En el diamante que se pule sólo, así es el grito de guerra de Villazón, el oficio más requerido eran los pilotos, no para navegar aviones, sino para volar con toneladas de mercancías en los hombros sin despegar de la tierra. Comprada la harina, los kremalines y los jugos de durazno en los almacenes argentinos, estos maestros de la cambeta y la mimetización cruzaban la frontera por los lugares menos esperados. Al filo de la madrugada o al final de las tardes sin crepúsculos, los pilotos imprimían una velocidad suprema, tenían alas en los pies y conocían a la perfección los recovecos de los vientos. Surfeaban en las ráfagas con maestría criolla y pendenciera. Los gendarmes argentinos no entendían cómo no podían atraparlos a pesar de que cuidaban la frontera con sendos caballos. Los Eolos andinos tejían la frontera amparados en las ventiscas, especialmente en agosto.
Una vez que la “merca” estaba del otro lado, refugiada en almacenes cerca de la estación del tren, aparecían los magos del contrabando. En la noche, cargaban trenes enteros sin que nadie se diera cuenta. En la época, varios coches cama ingleses venían desde Buenos Aires rumbo a La Paz. Eran hermosas máquinas de fierro pero forradas por dentro con las más finas maderas y decoradas como palacios europeos. Pero el ensamblaje de estos dormitorios andantes dejaba un espacio entre la fría lámina de la plancha de hierro y la carcaza. Pues eran en estos caprichos y descuidos de la arquitectura donde decenas de prestidigitadores colocaban chompas, pantalones, blusas, jabones, pequeños utensilios y decenas de otras mercancías. La piel subcutánea del tren llevaba la moda y modernidad argentina hasta el Altiplano.
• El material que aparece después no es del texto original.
def State.sluWrite (s : State) (off : Nat) (v : Val) : State :=
  if 0x100 ≤ off ∧ off < 0x900 then
    let c := (off - 0x100) / 32
    match off % 32 with
    | 0 => s.sluCtl c v
    | 1 => s.sluStatW1c c v
    | 2 => s.sluStart c v
    | 3 => s.sluResume c
    | r => if 0x10 ≤ r ∧ r ≤ 0x17 then s.sluShd c (r - 0x10) v else s
  else if 0x10 ≤ off ∧ off ≤ 0x1F then s.sluTimer (off - 0x10) v
  else match off with
  | 0 => s.sluGctl v
  | 1 => s.modSlu fun x => { x with retrymax := BitVec.ofNat 3 (fld v 0 3) }
  | 2 => s.sluGstatW1c v
  | _ => s

end Sys2Proof.Machine
end

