-- ==== Sys2Proof/Machine/Channels.lean ====
section
/-!
DEFINITION. The rows of the sluice (chapter 13) and of the event router (R181 to R185): register writes as commands, the
beat, and what happens to a channel on its own.
-/

namespace Sys2Proof.Machine

/-- Blocks whose registers take a write: clocked and out of a warm restart (R373, R375). -/
def State.writable (s : State) : Bool := s.clocked && s.lk.warm.isNone

/-- A register write of a block. -/
def State.regDo (s : State) (f : State → State) : Result := .next (if s.writable then f s else s)

/-- Something an engine does on its own. -/
def State.engDo (s : State) (f : State → State) : Result := .next (if s.engines then f s else s)

/-! ### Beats and what follows from them -/

def execBeat (host : List Byte) (s : State) : Result := s.engDo fun s => s.beat host
def execDescriptorStart (ch : ChanId) (s : State) : Result := s.engDo fun s => s.descStart ch.val
def execHalfCompletion (ch : ChanId) (s : State) : Result := s.engDo fun s => s.halfDue ch.val
def execHandOver (ch : ChanId) (s : State) : Result := s.engDo fun s => s.handOver ch.val
def execBusError (ch : ChanId) (code : BitVec 8) (s : State) : Result := s.engDo fun s => s.busError ch.val code.toNat
def execRetryAttempt (ch : ChanId) (s : State) : Result := s.engDo fun s => s.retry ch.val
def execChannelHalt (ch : ChanId) (s : State) : Result := s.engDo fun s => s.actOnError ch.val
def execSluiceStopComplete (ch : ChanId) (s : State) : Result := s.engDo fun s => s.sluStopDone ch.val
def execSluTimerFire (n : Fin 16) (s : State) : Result := s.engDo fun s => s.timerFire n.val

/-! ### Registers of the sluice -/

def execSluStart (ch : ChanId) (v : Val) (s : State) : Result := s.regDo fun s => s.sluStart ch.val v

/-- SLU_RESUME takes no field of the value written (R290). -/
def execSluResume (ch : ChanId) (_v : Val) (s : State) : Result := s.regDo fun s => s.sluResume ch.val

def execSluShdWrite (ch : ChanId) (w : Fin 8) (v : Val) (s : State) : Result := s.regDo fun s => s.sluShd ch.val w.val v
def execSluEn (ch : ChanId) (en : Bool) (s : State) : Result := s.regDo fun s => s.sluEnable ch.val en
def execSluClass (ch : ChanId) (t : Bool) (s : State) : Result := s.regDo fun s => s.sluClass ch.val t
def execSluArm (ch : ChanId) (arm : Bool) (s : State) : Result := s.regDo fun s => s.sluArm ch.val arm
def execSluStop (ch : ChanId) (s : State) : Result := s.regDo fun s => s.sluStop ch.val

/-- GO: one occurrence of the software trigger (Table 13.5). -/
def execSluGo (ch : ChanId) (s : State) : Result := s.regDo fun s => s.modChan ch.val fun x => x.latchTrig 1 0

def execSluPrio (ch : ChanId) (p : BitVec 3) (s : State) : Result := s.regDo fun s => s.modChan ch.val fun x => { x with prio := p }
def execSluStatW1c (ch : ChanId) (v : Val) (s : State) : Result := s.regDo fun s => s.sluStatW1c ch.val v
def execSluGctlWrite (v : Val) (s : State) : Result := s.regDo fun s => s.sluGctl v
def execBl16haltClear (v : Val) (s : State) : Result := s.regDo fun s => s.sluGstatW1c v
def execSluTimerWrite (n : Fin 16) (v : Val) (s : State) : Result := s.regDo fun s => s.sluTimer n.val v

/-! ### The event router -/

def execEvtRaise (v : Val) (s : State) : Result := s.regDo fun s => s.evtRaise v
def execEvtPendW1c (k : Fin 64) (v : Val) (s : State) : Result := s.regDo fun s => s.evtW1c k.val v
def execEvtRouteWrite (n : Fin 4096) (v : Val) (s : State) : Result := s.regDo fun s => s.evtRoute n.val v

/-- The lockkeeper acknowledges an event routed to it and takes no other action (R181). -/
def execLockkeeperEventDelivery (src : Fin 4096) (s : State) : Result :=
  s.engDo fun s =>
    let r := s.route src.val
    if s.pendBit src.val && rtEn r && rtDest r == 1 then s.delivered src.val else s

/-- A message of an event routed to a vector: for each edge-mode delivery, or one owed in level mode (R185). -/
def State.eventMsix (s : State) (n : Nat) : State :=
  let r := s.route n
  if !rtEn r || rtDest r != 2 || !s.pins.linkUp then s
  else if s.levelMode n then
    if s.evt.owed.contains n then
      { s with evt := { s.evt with owed := s.evt.owed.erase n } }.sendMsix (rtVector r)
    else s
  else if s.pendBit n then (s.delivered n).sendMsix (rtVector r)
  else s

def execMsixMessage (src : Fin 4096) (s : State) : Result := s.engDo fun s => s.eventMsix src.val

end Sys2Proof.Machine
end

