def execCmaint (c : CoreId) (a b : R5) (x : BitVec 3) (s : State) : Result :=
  cacheInstr c s fun k => do
    legal (decide (x.toNat < 6))
    legal (decide (x.toNat < 3) || a == 0)
    let n ← getR k b
    let op := maintOf (x.toNat % 3)
    if x.toNat < 3 then
      let base ← getR k a
      notPoison base
      needFix n base n
      trapIf (n.val != 0) .type base n
      let va ← addrOf k base 0
      let t ← maintAddr c k (op != .clean) va
      update fun s => s.maintain op (t.pa / 8)
    else
      needFix n none n
      trapIf (decide (2 ^ 15 ≤ n.val.toNat)) .type none n
      update fun s => s.maintainSlot (clusterOf c) op (fld n.val 4 11) (fld n.val 0 4)
    pure .next

/-! ### CRANGE (R209 to R211, R213) -/

/-- The lowest-numbered free slot of a locked way in a set. -/
def L2.freeSlot (l : L2) (set : Nat) : Option Nat :=
  (List.range 16).find? fun w => bit l.lockways w && !(l.slots.any fun k => k.set == set && k.way == w)

/-- LOCKFILL of one line (R210): a copy in an unlocked slot moves; else the slot's own line is evicted and the line comes. -/
def State.lockFill (s : State) (k line : Nat) : State :=
  let cl := clOf k
  let set := line % 2048
  let s0 := s.checkTags cl line
  let l := s0.l2Of cl
  if (l.locked line).isSome then s0
  else if l.slots.any fun x => x.line == line then s0.obtain k cl line true
  else
    match if bit l.ctl 0 then l.freeSlot set else none with
    | none => s0.modL2 cl fun l => { l with lockmiss := satInc 16 l.lockmiss }
    | some w =>
      let s1 :=
        if ((l.setOf line).find line).isSome then s0.modL2 cl fun l => l.putSet line ((l.setOf line).drop line)
        else (s0.spendCredits k 1).fetchLine cl line
      (s1.clearWay k cl set w).modL2 cl fun l => { l with slots := l.slots ++ [⟨set, w, line, false⟩] }

/-- UNLOCK of one line (R210). -/
def State.unlock (s : State) (cl : ClusterId) (line : Nat) : State :=
  s.modL2 cl fun l => (l.slots.filter fun x => x.line == line).foldl L2.unlockSlot l

def State.rangeLine (s : State) (k x line : Nat) : State :=
  match x with
  | 3 => s.lockFill k line
  | 4 => s.unlock (clOf k) line
  | _ => s.maintain (maintOf x) line

/-- One line of CRANGE; the end of each line is a boundary. -/
def execCrange (c : CoreId) (a b : R5) (x : BitVec 3) (s : State) : Result :=
  cacheInstr c s fun k => do
    legal (decide (x.toNat < 5))
    let base ← getR k a
    let n ← getR k b
    notPoison base
    needFix n base n
    trapIf (decide (n.val.toInt < 0)) .type base n
    let s ← get
    let cl := clusterOf c
    if 3 ≤ x.toNat ∧ s.runLock cl then
      update fun s => s.refuseL2 cl
      pure .next
    else if n.val == 0 then pure .next
    else
      let va ← addrOf k base 0
      let t ← maintAddr c k (x != 0 && x != 3) va
      update fun s => s.rangeLine k x.toNat (t.pa / 8)
      let step := 8 - va % 8
      let rest := n.val.toNat - step
      setR k a ⟨base.tag, put (vaOf base.val + step) 0 60 ||| put (spaceOf base.val) 60 4⟩
      setR k b (fixN rest)
      pure (if rest = 0 then .next else .stay)

end Sys2Proof.Machine
end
También la ciencia del contrabando, tenía sus intelectuales orgánicos. El periodista del tren, así se conocía al canillita del tren, era un hombre querido y respetado. Todos los días llevaba miles de ejemplares del recordado periódico Presencia y esparcía las noticias a lo largo de todo el trayecto del viaje. Y cuando llegaba a Villazón, frente al coche donde viajaba, se formaban largas filas para adquirir el ejemplar del día. Pero la oferta siempre era muy, pero muy superior a la demanda. El periodista se quedaba con torres gigantescas de periódicos, que debía devolver a La Paz. Nuevamente refugiados en la cómplice madrugada que apaciguaba hasta los vientos, militantes del comercio colocaban, entre las páginas del rotativo, los calzones de goma para bebés. En la época no se conocían los pañales desechables. Era un trabajo minucioso de hacer desaparecer, entre las noticias de golpes de Estado y victorias del Tigre, centenas de calzones. En cuanto unos colocaban las prendas, otros hacían de peso para prensar los periódicos. Al día siguiente, torres más gigantes del matutino volvían a La Paz con su carga preciosa. El periodista, además, se portaba dadivoso y regalaba ejemplares del periódico entre los aduaneros en los diferentes controles. Era la coartada perfecta cargada de sabiduría.